Как прое*** всё - Иванов Дмитрий - Страница 39
- Предыдущая
- 39/47
- Следующая
Так вот, я смотрел на салют. Я помню. В небе был салют, я был маленький, ночь была майской. Потом много раз я пытался вернуть это чувство. Без помощи салюта. С помощью допингов. Иногда получалось, но наутро – физические муки. Иногда я даже пытался повторить это чувство буквально, то есть с помощью салюта. Потом салют стал продаваться повсюду, его производят китайцы, и я пробовал тоже производить – китайский салют в небо, и даже той же самой майской ночью. Но никогда потом я не кричал «ура». Не хотелось.
А иногда прямо на нашу улицу – тогда, давно – падали салютинки. Мы с друзьями их подбирали. Салютинки были такими круглыми, помятыми железными кружочками, и на них еще угадывался цвет, которым горела салютинка в небе, – желтый, красный, зеленый.

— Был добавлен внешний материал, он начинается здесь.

-- ==== Sys2Proof/Machine/State.lean ====
section
/-! DEFINITION. The state of the machine as plain data, its reset value, and the reasons a step can stop. -/

namespace Sys2Proof.Machine

/-! ### Reasons to stop -/

/-- Why the machine stops with a fault. Each is safe: the model stops where the spec gives no behaviour. -/
inductive Fault where
  /-- Raised by a bus access (core, cache refill or bus agent) to a physical address nothing answers
  (20_memory.md R125, D9). Safe. -/
  | unbacked
deriving DecidableEq, Repr

/-- Why the machine refuses to go on. Each is safe: the program is outside the specified behaviour. -/
inductive Refusal where
  /-- Raised by the arm of an instruction that has no meaning yet. Safe. -/
  | notModelled (mnemonic : String)
  /-- Raised by a branch, jump, ERET, DERET or WAIT in a delay slot (43_branch.md R313, U19). Safe. -/
  | delaySlotControl
  /-- Raised by a linking branch with rs = 31 and by JALR with rd = rs (R321, R333, U19). Safe. -/
  | linkRegister
  /-- Raised by TLBWI and TLBWR with a PageMask.Mask outside the seven legal values (10_state.md R33, U6). Safe. -/
  | reservedPageMask
  /-- Raised by a vectored interrupt with a reserved IntCtl.VS (10_state.md R40, U7). Safe. -/
  | reservedVectorSpacing
  /-- Raised by a cached access to a device register (20_memory.md R126, U11) or to the NAND command or address space
  (63_platform_memory.md R672). Safe. -/
  | cachedDevice
  /-- Raised by a bus access whose address two EMC banks decode (63_platform_memory.md R663, U32). Safe. -/
  | bankOverlap
  /-- Raised by a device register access of another size than the documented one (61_platform.md R530, D10). Safe. -/
  | deviceWidth
  /-- Raised by a bus write to a read-only part (63_platform_memory.md R668, D7). Safe. -/
  | romWrite
  /-- Raised by an access to a register of a module whose clock CDR stops (61_platform.md R543, U25). Safe. -/
  | clockStopped
  /-- Raised by a read of the NAND command or address space (63_platform_memory.md R672). Safe. -/
  | nandRead
  /-- Raised by WAIT with LCR.LPM = 3 (61_platform.md R545, U24). Safe. -/
  | reservedLpm
  /-- Raised when reserved or forbidden clock division codes take effect (61_platform.md R534, R539, U27). Safe. -/
  | clockRatio
  /-- Raised when an OST channel is enabled with CKC 6 or 7 (61_platform.md R563, U28). Safe. -/
  | reservedCkc
  /-- Raised when a DMA channel is enabled with a reserved request type or SP, DP, TSZ code (R693, R697, U35). Safe. -/
  | reservedDma
  /-- Raised when a detection of an on-chip request in single mode may move more than the trigger value of the device's FIFO, and
  a read finds that FIFO empty or a write finds it full (63_platform_memory.md R698, log entry 20). Safe. -/
  | dmaTrigger
  /-- Raised when the LCD is enabled with a reserved MODE or BPP (93_implementation_defined.md part 2). Safe. -/
  | reservedLcd
  /-- Raised when the Ethernet MAC is enabled with a reserved MAC_CR.OM or MAC_BMR.PBL (part 2). Safe. -/
  | reservedEth
  /-- Raised when the CIM loads a descriptor with LEN = 0 (part 2). Safe. -/
  | reservedCim
  /-- Raised when the AIC is enabled with a reserved BCKD/SYNCD pair or I2SCR.WL (part 2). Safe. -/
  | reservedAic
  /-- Raised when the MSC starts an operation with a reserved BUS_WIDTH, RESPONSE_FORMAT or CLOCK_CONTROL (part 2). Safe. -/
  | reservedMsc
  /-- Raised by the first fetch with BOOT_SEL[3] = 0 and BOOT_SEL[1:0] = 3 (61_platform.md R605, part 2). Safe. -/
  | reservedBootSel
deriving DecidableEq, Repr

/-! ### The core -/

/-- Coprocessor 0 (10_state.md sections 3 to 6), each register at its own name. The read-only registers PRId, Config1,
Config2, Config3 and the constant fields of Config are computed from the parameters. -/
structure Cp0 where
  /-- R29 -/
  index : Word
  /-- R30 -/
  random : Word
  /-- R31 -/
  entryLo0 : Word
  /-- R31 -/
  entryLo1 : Word
  /-- R32 -/
  context : Word
  /-- R33 -/
  pageMask : Word
  /-- R34 -/
  wired : Word
  /-- R36 -/
  badVAddr : Word
  /-- R38 -/
  entryHi : Word
  /-- R39 -/
  status : Word
  /-- R40 -/
  intCtl : Word
  /-- R42, without IP[7:2], which are input lines (R481) -/
  cause : Word
  /-- R44 -/
  epc : Word
  /-- R48 -/
  ebase : Word
  /-- Config.K0 (R49) -/
  k0 : BitVec 3
  /-- R53 -/
  config7 : Word
  /-- R54 -/
  llAddr : Word
  /-- R55 -/
  watchLo : Word
  /-- R56 -/
  watchHi : Word
  /-- R57 -/
  debug : Word
  /-- R58 -/
  depc : Word
  /-- R59 -/
  errCtl : Word
  /-- R60 -/
  tagLo : Word
  /-- R61 -/
  dataLo : Word
  /-- R62 -/
  errorEpc : Word
  /-- R63 -/
  desave : Word
deriving DecidableEq, Repr

/-- One joint-TLB entry (10_state.md R65). -/
structure TlbEntry where
  vpn2 : BitVec 19
  asid : BitVec 8
  g : Bool
  mask : BitVec 12
  pfn0 : BitVec 20
  c0 : BitVec 3
  d0 : Bool
  v0 : Bool
  pfn1 : BitVec 20
  c1 : BitVec 3
  d1 : Bool
  v1 : Bool
deriving DecidableEq, Repr

/-- One cache line (10_state.md R67, 20_memory.md R130). An instruction line is never dirty. -/
structure CacheLine where
  valid : Bool
  tag : BitVec 22
  dirty : Bool
  lock : Bool
  data : Vector Byte 32
deriving DecidableEq, Repr

/-- The drseg registers (62_ejtag.md R633): writable fields; the constant fields are added on reading. -/
structure Drseg where
  dcr : Word
  ibs : Word
  iba : Vector Word 2
  ibm : Vector Word 2
  ibasid : Vector Word 2
  ibc : Vector Word 2
  dbs : Word
  dba : Word
  dbm : Word
  dbasid : Word
  dbc : Word
  dbv : Word
deriving DecidableEq, Repr

/-- What the TAP instructions EJTAGBOOT, EJTAGBOOTA and NORMALBOOT ask of the next reset (62_ejtag.md R640, R646). -/
inductive BootRequest where
  | normal | ejtag | ejtagAcc
deriving DecidableEq, Repr

/-- The probe-side registers (62_ejtag.md section 3). `burst`, `answer` and `held` are the model's: the words the probe has
delivered of an 8-beat burst, the data of a dmseg access the probe has finished, and the instruction word fetched whose
execution still waits for another access (log entry 16). -/
structure Ejtag where
  /-- R641 -/
  am : Bool
  /-- the TAP instruction register, R640 -/
  tapIr : BitVec 5
  /-- R646 -/
  boot : BootRequest
  /-- R642: Rocc 31, Psz 30:29, PerRst 20, PRnW 19, PrAcc 18, PrRst 16, ProbEn 15, ProbTrap 14, EjtagBrk 12 -/
  ecr : Word
  /-- R642 -/
  address : Word
  /-- R642 -/
  data : Word
  /-- ECR_A, R643: PRW 1, PA 0 -/
  ecrA : BitVec 2
  /-- R644 -/
  addressA : BitVec 37
  /-- R645 -/
  dataA : BitVec 33
  /-- what the TAP has captured to shift out, bit 0 first (R640) -/
  scan : Nat
  burst : List Word
  answer : Option (List Word)
  held : Option Word
deriving DecidableEq, Repr

/-- 61_platform.md R541; DOZE is LCR.DOZE. -/
inductive PowerMode where
  | normal | idle | sleep | hibernate
deriving DecidableEq, Repr

/-- The three chip resets (61_platform.md R591). -/
inductive ResetCause where
  | powerOn | watchdog | hibernate
deriving DecidableEq, Repr

/-! ### Devices: what their registers do not hold -/

/-- An entry of a UART receive FIFO: data and the three status bits (64_peripherals.md R744). -/
structure RxEntry where
  c : Byte
  bi : Bool
  fmer : Bool
  parer : Bool
deriving DecidableEq, Repr

/-- One UART (64_peripherals.md R744). -/
structure Uart where
  rx : List RxEntry
  tx : List Byte
  tsr : Option Byte
  udllr : Byte
  udlhr : Byte
  uier : Byte
  ufcr : Byte
  ulcr : Byte
  umcr : Byte
  uspr : Byte
  isr : Byte
  overrun : Bool
  ccts : Bool
  rxTimeout : Bool
deriving DecidableEq, Repr

/-- GPIO pins as the host drives them, one bit per pin and group (63_platform_memory.md R710), and the output pins and
levels that HIBERNATE holds until HCR.HGP is cleared (61_platform.md R544, R548). -/
structure GpioPins where
  driven : Vector Word 4
  level : Vector Word 4
  held : Vector Word 4
  heldLevel : Vector Word 4
deriving DecidableEq, Repr

/-- A condition of the I2C bus. -/
inductive I2cCond where
  | start
  | stop
deriving DecidableEq, Repr

/-- I2C beyond its registers: the queued START and STOP, oldest first, the byte in the shifter, whether the next byte is the
address and whether the transfer reads, bus busy (64_peripherals.md R771, R772). -/
structure I2c where
  conds : List I2cCond
  shift : Option Byte
  addr : Bool
  reading : Bool
  busy : Bool
deriving DecidableEq, Repr

/-- SSI FIFOs, the BUSY and interval state, and the characters of the frame under way (64_peripherals.md R776, R780). -/
structure Ssi where
  tx : List (BitVec 17)
  rx : List (BitVec 17)
  busy : Bool
  interval : Bool
  gpc : Bool
  /-- Microwire format 2: the next write of SSIDR is a write command's data; the next character sent is (R777) -/
  wantData : Bool
  sendsData : Bool
  count : Nat
deriving DecidableEq, Repr

/-- SCC: the shared FIFO and the ETU counter (64_peripherals.md R790, R791). -/
structure Scc where
  fifo : List Byte
  etu : BitVec 20
deriving DecidableEq, Repr

/-- Whom the byte in the KBC's input buffer is for: the keyboard, the mouse (command 0xD4), or the controller itself, whose command
has it as its parameter (64_peripherals.md R798). -/
inductive KbcDest where
  | keyboard | mouse | controller
deriving DecidableEq, Repr

/-- KBC (64_peripherals.md R797, R798): output buffer, input buffer and whom it is for, status bits, command byte, and the command
whose parameter is awaited through KTDR. -/
structure Kbc where
  out : Byte
  input : Byte
  dest : KbcDest
  otf : Bool
  itf : Bool
  per : Bool
  tot : Bool
  mof : Bool
  ad2 : Bool
  cmdByte : Byte
  await : Option Byte
deriving DecidableEq, Repr

/-- A transmit FIFO of one UDC IN endpoint (65_peripherals_bus_masters.md R884): its words and whether TCFM has confirmed them; a
zero-length packet that has been asked for by TZERO, and one that TCFM has queued. -/
structure UdcTx where
  words : List Word
  confirmed : Bool
  zeroAsked : Bool
  zero : Bool
deriving DecidableEq, Repr

/-- UDC data path (R884). -/
structure Udc where
  rx : List Word
  tx : Vector UdcTx 5
  /-- TZERO has been written and the next TFIFO write asks for a zero-length packet -/
  tzero : Bool
  /-- a zero-length OUT packet waits for its confirmation by a read of TCFM -/
  zeroOut : Bool
deriving DecidableEq, Repr

/-- One LCD DMA channel (R895): the next descriptor word to fetch (0 to 3; 4 while data moves), the descriptor it started
from, the next word to read and how many are left. -/
structure LcdChannel where
  phase : Nat
  desc : Word
  cursor : Word
  left : Nat
  first : Bool
deriving DecidableEq, Repr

Герои этого романа, и я сам, мы – салютинки. Мы были в небе, мы светились разными цветами, нам кричали «ура», а потом мы упали на землю. А потом нас нашли дети. Ведь читатели – дети.

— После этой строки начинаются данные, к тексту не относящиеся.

-- ==== Sys2Proof/Machine/Operands.lean ====
section
/-! DEFINITION. Operand forms and the shapes instructions share: effective addresses, branch targets, register results,
branches, traps, privileged instructions. -/

namespace Sys2Proof.Machine

/-! ### Addresses -/

/-- R350(a): the effective address. -/
def effAddr (base : Reg) (off : Imm16) (s : State) : Word := s.reg base + sext16 off

/-- R312: the target of a conditional branch at `pc`. -/
def branchTarget (pc : Word) (off : Imm16) : Word := pc + 4 + (sext16 off <<< 2)

/-- R330: the target of J and JAL at `pc`. -/
def jumpTarget (pc : Word) (index : BitVec 26) : Word := (pc + 4).extractLsb' 28 4 ++ index ++ 0#2

/-- The return address of a linking branch or jump (R321, R331). -/
def linkAddr (pc : Word) : Word := pc + 8

/-! ### Results -/

/-- Write a register and advance. -/
def writeResult (rd : Reg) (v : Word) (s : State) : Out := done (s.setReg rd v)

/-- R201: write the low 32 bits of a 33-bit result, or raise Ov. -/
def writeChecked (rd : Reg) (t : BitVec 33) (s : State) : Out :=
  if overflow33 t then raise .ov s else writeResult rd (t.setWidth 32) s

/-- Write HI and LO from a 64-bit value (R281). -/
def State.setHiLo (s : State) (p : BitVec 64) : State := { s with hi := p.extractLsb' 32 32, lo := p.extractLsb' 0 32 }

/-- HI || LO (R291). -/
def State.acc (s : State) : BitVec 64 := s.hi ++ s.lo

/-- Write HI and LO and advance. -/
def writeHiLo (p : BitVec 64) (s : State) : Out := done (s.setHiLo p)

/-- HI and LO become free values (U17, U18). -/
def State.freeHiLo (s : State) : State := { s.drawn 2 with hi := s.draw, lo := (s.drawn 1).draw }

/-! ### Branches (43_branch.md) -/

/-- A conditional branch. -/
def branch (taken : Bool) (off : Imm16) (s : State) : Out :=
  outsideSlot s (.next (if taken then s.branchTo (branchTarget s.pc off) else s.fallThrough))

/-- A branch-likely (R311). -/
def branchLikely (taken : Bool) (off : Imm16) (s : State) : Out :=
  outsideSlot s (.next (if taken then s.branchTo (branchTarget s.pc off) else s.nullify))

/-- The link write of a branch (R321): GPR[31]. -/
def State.link (s : State) : State := s.setReg 31#5 (linkAddr s.pc)

/-- R321, U19: rs = 31 is refused. -/
def linking (rs : Reg) (k : Out) : Out := if rs = 31#5 then .refused .linkRegister else k

/-- A jump (R330 to R333). -/
def jump (target : Word) (s : State) : Out := outsideSlot s (.next (s.branchTo target))

/-! ### Traps and privilege -/

/-- R400. -/
def trapIf (c : Bool) (s : State) : Out := if c then raise .tr s else done s

/-- R451: coprocessor 0 usability. -/
def privileged (s : State) (k : Out) : Out := if s.cp0Usable then k else raise (.cpu 0) s

end Sys2Proof.Machine
end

Рассмотри нас, читатель, и ты увидишь, какими цветами мы так светились.
Майор вихрь
В Зямином подъезде я выпил бутылку вина. И стал совсем синий. Я стоял в Зямином подъезде и думал: вот, в любой момент я могу позвонить в дверь Зямы и стать счастливым. Но я не торопился.
Теперь мне приходилось ждать, когда я немного протрезвею, потому что неудобно было ломиться к Зяме синим, как Олег Ефремов. Я боялся – вдруг Зяма подумает, что свою хрупкую жизнь и еще более хрупкую жизнь ребенка она вручает в ненадежные руки, и передумает быть со мной. И я стоял и ждал. Когда отпустит.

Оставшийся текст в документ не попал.